* [YOUR GOAL]: Every line in the entries that holds the word "format" counts toward the answer, which should be a single number.

[RECORDS TO USE — start]

-- ==== Sys2Proof/Machine/LoadStore.lean ====
section
/-! DEFINITION. Loads and stores, acquire and release, atomics, append, tail query and seal (R92 to R106) and the 16-bit
forms of loads and stores (R48). -/

namespace Sys2Proof.Machine

/-! ## Loads and stores (R92, R93) -/

/-- The registers of format M. -/
def usesM (o : Mem) : List RegId := [.s o.d.toNat, .s o.base.toNat]

/-- A load of format M: major, ord, signedness. -/
def loadM (major ord : Nat) (signed : Bool) (o : Mem) (s : State) : Out :=
  issue (infoM (opM major ord 0 + o.bits) o.space.toNat (usesM o)) (do
    let base ← getSr o.base
    access (spaceOf o.space.toNat) (.load o.d.toNat (2 ^ ord) signed) (effAddr base o.off (2 ^ ord)) false false
    pure .next) s

/-- A store of format M. -/
def storeM (ord : Nat) (o : Mem) (s : State) : Out :=
  issue (infoM (opM 0x0A ord 0 + o.bits) o.space.toNat (usesM o)) (do
    let base ← getSr o.base
    let v ← getSr o.d
    access (spaceOf o.space.toNat) (.store (2 ^ ord) v) (effAddr base o.off (2 ^ ord)) false false
    pure .next) s

/-- LDBN (R93). -/
def execLdbn (o : Mem) (s : State) : Out := loadM 0x08 0 false o s

/-- LDHN (R93). -/
def execLdhn (o : Mem) (s : State) : Out := loadM 0x08 1 false o s

/-- LDWN (R93). -/
def execLdwn (o : Mem) (s : State) : Out := loadM 0x08 2 false o s

/-- LDD (R93). -/
def execLdd (o : Mem) (s : State) : Out := loadM 0x08 3 false o s

/-- LDB (R93). -/
def execLdb (o : Mem) (s : State) : Out := loadM 0x09 0 true o s

/-- LDH (R93). -/
def execLdh (o : Mem) (s : State) : Out := loadM 0x09 1 true o s

/-- LDW (R93). -/
def execLdw (o : Mem) (s : State) : Out := loadM 0x09 2 true o s

/-- STB (R93). -/
def execStb (o : Mem) (s : State) : Out := storeM 0 o s

/-- STH (R93). -/
def execSth (o : Mem) (s : State) : Out := storeM 1 o s

/-- STW (R93). -/
def execStw (o : Mem) (s : State) : Out := storeM 2 o s

/-- STD (R93). -/
def execStd (o : Mem) (s : State) : Out := storeM 3 o s

/-- LDACQ (R54, R93, R98): the size is 2 ^ ord. -/
def execLdacq (o : MemO) (s : State) : Out :=
  issue (infoM (opM 0x0B 0 0 + o.bits) o.space.toNat (usesDA o.d o.base)) (do
    let base ← getSr o.base
    let size := 2 ^ o.ord.toNat
    access (spaceOf o.space.toNat) (.load o.d.toNat size false) (effAddr base o.off size) true false
    pure .next) s

/-- STREL (R54, R93, R98). -/
def execStrel (o : MemO) (s : State) : Out :=
  issue (infoM (opM 0x0B 0 1 + o.bits) o.space.toNat (usesDA o.d o.base)) (do
    let base ← getSr o.base
    let v ← getSr o.d
    let size := 2 ^ o.ord.toNat
    access (spaceOf o.space.toNat) (.store size v) (effAddr base o.off size) false true
    pure .next) s

/-- A 16-bit load or store at g:0(a) (R48). -/
def load16 (op size : Nat) (signed : Bool) (o : CR) (s : State) : Out :=
  issue (info16 (opC op 0 + o.bits) (usesDA o.d o.a)) (do
    let base ← getSr o.a
    access .g (.load o.d.toNat size signed) base false false
    pure .next) s

def store16 (op size : Nat) (o : CR) (s : State) : Out :=
  issue (info16 (opC op 1 + o.bits) (usesDA o.d o.a)) (do
    let base ← getSr o.a
    let v ← getSr o.d
    access .g (.store size v) base false false
    pure .next) s

/-- C_LDW (R48): LDW with offset 0. -/
def execCLdw (o : CR) (s : State) : Out := load16 11 4 true o s

/-- C_STW (R48). -/
def execCStw (o : CR) (s : State) : Out := store16 11 4 o s

/-- C_LDD (R48). -/
def execCLdd (o : CR) (s : State) : Out := load16 12 8 false o s

/-- C_STD (R48). -/
def execCStd (o : CR) (s : State) : Out := store16 12 8 o s

/-! ## Atomics (R101 to R103) -/

/-- The acquire and release bits of an atomic (R54). -/
def acqBit (q : BitVec 2) : Bool := q.getLsbD 0
def relBit (q : BitVec 2) : Bool := q.getLsbD 1

/-- An atomic of operation `op` (R101, R102): a holds EA, b the operand, d the comparison value. -/
def atomic (op : Nat) (o : Atom) (s : State) : Out :=
  issue (infoC (opAt op + o.bits) o.w.toNat (usesDAB o.d o.a o.b)) (do
    let ea ← getSr o.a
    let b ← getSr o.b
    let d ← getSr o.d
    let args : AtomicArgs := { op := op, size := sizeOf o.z, b := b, cmp := d, b2 := 0, cmp2 := 0 }
    access (atomSpace o.sp) (.atomic o.d.toNat args) ea (acqBit o.q) (relBit o.q)
    pure .next) s

/-- AADD (R102). -/
def execAadd (o : Atom) (s : State) : Out := atomic 0 o s

/-- AAND (R102). -/
def execAand (o : Atom) (s : State) : Out := atomic 1 o s

/-- AOR (R102). -/
def execAor (o : Atom) (s : State) : Out := atomic 2 o s

/-- AXOR (R102). -/
def execAxor (o : Atom) (s : State) : Out := atomic 3 o s

/-- AMIN (R102). -/
def execAmin (o : Atom) (s : State) : Out := atomic 4 o s

/-- AMAX (R102). -/
def execAmax (o : Atom) (s : State) : Out := atomic 5 o s

/-- AMINN (R102). -/
def execAminn (o : Atom) (s : State) : Out := atomic 6 o s

/-- AMAXN (R102). -/
def execAmaxn (o : Atom) (s : State) : Out := atomic 7 o s

/-- ASWAP (R102). -/
def execAswap (o : Atom) (s : State) : Out := atomic 8 o s

/-- ACAS (R102). -/
def execAcas (o : Atom) (s : State) : Out := atomic 9 o s

/-- AFADD (R102). -/
def execAfadd (o : Atom) (s : State) : Out := atomic 10 o s

/-- LR (R103): loads and reserves the granule. -/
def execLr (o : AtomLr) (s : State) : Out :=
  issue (infoC (opAt 11 + o.bits) o.w.toNat (usesDA o.d o.a)) (do
    let ea ← getSr o.a
    access .g (.lr o.d.toNat (sizeOf o.z)) ea (acqBit o.q) (relBit o.q)
    pure .next) s

/-- SC (R103): stores if the reservation is held and covers EA; d := 0, or 1 where it did not. -/
def execSc (o : AtomG) (s : State) : Out :=
  issue (infoC (opAt 12 + o.bits) o.w.toNat (usesDAB o.d o.a o.b)) (do
    let ea ← getSr o.a
    let b ← getSr o.b
    access .g (.sc o.d.toNat (sizeOf o.z) b) ea (acqBit o.q) (relBit o.q)
    pure .next) s

/-- ACAS2 (R102): 16 bytes through the pairs (d, d + 1) and (b, b + 1). -/
def execAcas2 (o : AtomC) (s : State) : Out :=
  issue (infoC (opAt 13 + 2 ^ 22 + o.bits) o.w.toNat
      (sRun o.d.toNat 2 ++ sRun o.b.toNat 2 ++ [.s o.a.toNat])) (do
    let ea ← getSr o.a
    let b ← getSr o.b
    let b2 ← getSr (o.b + 1)
    let d ← getSr o.d
    let d2 ← getSr (o.d + 1)
    let args : AtomicArgs := { op := 13, size := 16, b := b, cmp := d, b2 := b2, cmp2 := d2 }
    access (atomSpace o.sp) (.atomic o.d.toNat args) ea (acqBit o.q) (relBit o.q)
    pure .next) s

/-! ## Append, tail query, seal (R104 to R106) -/

/-- APPND (R104). -/
def execAppnd (o : AtomG) (s : State) : Out :=
  issue (infoC (opAt 14 + o.bits) o.w.toNat (usesDAB o.d o.a o.b)) (do
    let ea ← getSr o.a
    let b ← getSr o.b
    access .g (.appnd o.d.toNat (sizeOf o.z) b) ea (acqBit o.q) (relBit o.q)
    pure .next) s

/-- TAILQ (R105). -/
def execTailq (o : A2) (s : State) : Out :=
  issue (infoC (opAt 15 + o.bits) o.w.toNat (usesDA o.d o.a)) (do
    let ea ← getSr o.a
    access .g (.tailq o.d.toNat) ea false false
    pure .next) s

/-- SEAL (R106): a release for the issuing strand. -/
def execSealPage (o : A2) (s : State) : Out :=
  issue (infoC (opAt 15 + 4 + o.bits) o.w.toNat (usesDA o.d o.a)) (do
    let ea ← getSr o.a
    access .g (.seal o.d.toNat) ea false true
    pure .next) s

/-! ## Fences, PERSIST, WINWAIT (R98 to R100) -/

/-- FENCE_ACQ (R98): every earlier load and atomic of the strand has performed, and its core has acquired. -/
def execFenceAcq (o : A0) (s : State) : Out :=
  issue (infoC (opA 0x16 8 + o.bits) o.w.toNat []) (do
    let s ← getS
    stallIf (openLoads s s.six) .drain
    acquireHere
    pure .next) s

/-- FENCE_REL (R98). -/
def execFenceRel (o : A0) (s : State) : Out :=
  issue (infoC (opA 0x16 9 + o.bits) o.w.toNat []) (do release; pure .next) s

/-- FENCE_FULL (R98). -/
def execFenceFull (o : A0) (s : State) : Out :=
  issue (infoC (opA 0x16 10 + o.bits) o.w.toNat []) (do release; acquireHere; pure .next) s

/-- PERSIST (R99): a release, then the range [a, a + b); not speculative (R97). -/
def execPersist (o : A3) (s : State) : Out :=
  issue (infoC (opA 0x16 11 + o.bits) o.w.toNat (usesDAB o.d o.a o.b)) (do
    let a ← getSr o.a
    let b ← getSr o.b
    beOldest
    release
    let h ← request (.persist o.d.toNat b.toNat) a false true
    submit h
    pure .next) s

/-- WINWAIT (R100): a release, then the wait for window N + 2 after the strand's last pod-visible write in window N.
In no pod with time windows it writes 0. DESIGN CHOICE (log entry 69): where the strand has sent no pod-visible write it does not wait,
and answers the package's window. -/
def execWinwait (o : AD) (s : State) : Out :=
  issue (infoC (opA 0x16 12 + o.bits) o.w.toNat [.s o.d.toNat]) (do
    beOldest
    release
    let s ← getS
    let f := s.pkg.fab
    if !f.en then giveS o.d 0
    else do
      stallIf (s.me.podWin.any (fun n => decide (f.window < n + 2))) .window
      giveS o.d (BitVec.ofNat 64 f.window)
    pure .next) s

end Sys2Proof.Machine
end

[RECORDS TO USE — finish]

* [WORKED SOLUTION]: 3